Please write out exactly the lines of the data below from the line holding "def step (s" through the line holding "lenInst := (tableWordBytes", and leave out the rest.

■ DATASET EXCERPTS:
▼▼▼

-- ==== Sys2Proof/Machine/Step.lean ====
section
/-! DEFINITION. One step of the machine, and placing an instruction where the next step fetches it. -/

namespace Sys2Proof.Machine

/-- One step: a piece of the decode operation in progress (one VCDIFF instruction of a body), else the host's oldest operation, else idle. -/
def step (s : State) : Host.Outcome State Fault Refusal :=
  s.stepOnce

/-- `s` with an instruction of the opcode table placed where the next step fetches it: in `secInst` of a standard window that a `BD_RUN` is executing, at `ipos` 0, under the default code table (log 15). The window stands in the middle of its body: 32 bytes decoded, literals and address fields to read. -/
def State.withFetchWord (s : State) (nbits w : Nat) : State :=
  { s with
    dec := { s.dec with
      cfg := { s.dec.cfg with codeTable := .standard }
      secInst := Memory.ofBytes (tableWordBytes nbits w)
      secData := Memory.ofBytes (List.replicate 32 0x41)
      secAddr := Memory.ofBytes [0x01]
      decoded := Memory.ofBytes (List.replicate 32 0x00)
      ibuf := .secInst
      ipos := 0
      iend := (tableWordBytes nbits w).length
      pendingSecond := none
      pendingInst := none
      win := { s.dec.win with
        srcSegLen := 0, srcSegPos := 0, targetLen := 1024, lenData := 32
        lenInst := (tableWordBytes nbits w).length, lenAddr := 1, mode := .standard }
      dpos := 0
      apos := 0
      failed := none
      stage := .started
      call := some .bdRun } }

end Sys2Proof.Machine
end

▲▲▲
▼▼▼

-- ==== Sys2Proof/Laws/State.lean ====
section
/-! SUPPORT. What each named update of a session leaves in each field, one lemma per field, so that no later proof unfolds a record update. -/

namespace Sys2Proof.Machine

▲▲▲

■ ANSWER BOX:
def step (s : State) : Host.Outcome State Fault Refusal :=
  s.stepOnce

/-- `s` with an instruction of the opcode table placed where the next step fetches it: in `secInst` of a standard window that a `BD_RUN` is executing, at `ipos` 0, under the default code table (log 15). The window stands in the middle of its body: 32 bytes decoded, literals and address fields to read. -/
def State.withFetchWord (s : State) (nbits w : Nat) : State :=
  { s with
    dec := { s.dec with
      cfg := { s.dec.cfg with codeTable := .standard }
      secInst := Memory.ofBytes (tableWordBytes nbits w)
      secData := Memory.ofBytes (List.replicate 32 0x41)
      secAddr := Memory.ofBytes [0x01]
      decoded := Memory.ofBytes (List.replicate 32 0x00)
      ibuf := .secInst
      ipos := 0
      iend := (tableWordBytes nbits w).length
      pendingSecond := none
      pendingInst := none
      win := { s.dec.win with
        srcSegLen := 0, srcSegPos := 0, targetLen := 1024, lenData := 32
        lenInst := (tableWordBytes nbits w).length, lenAddr := 1, mode := .standard }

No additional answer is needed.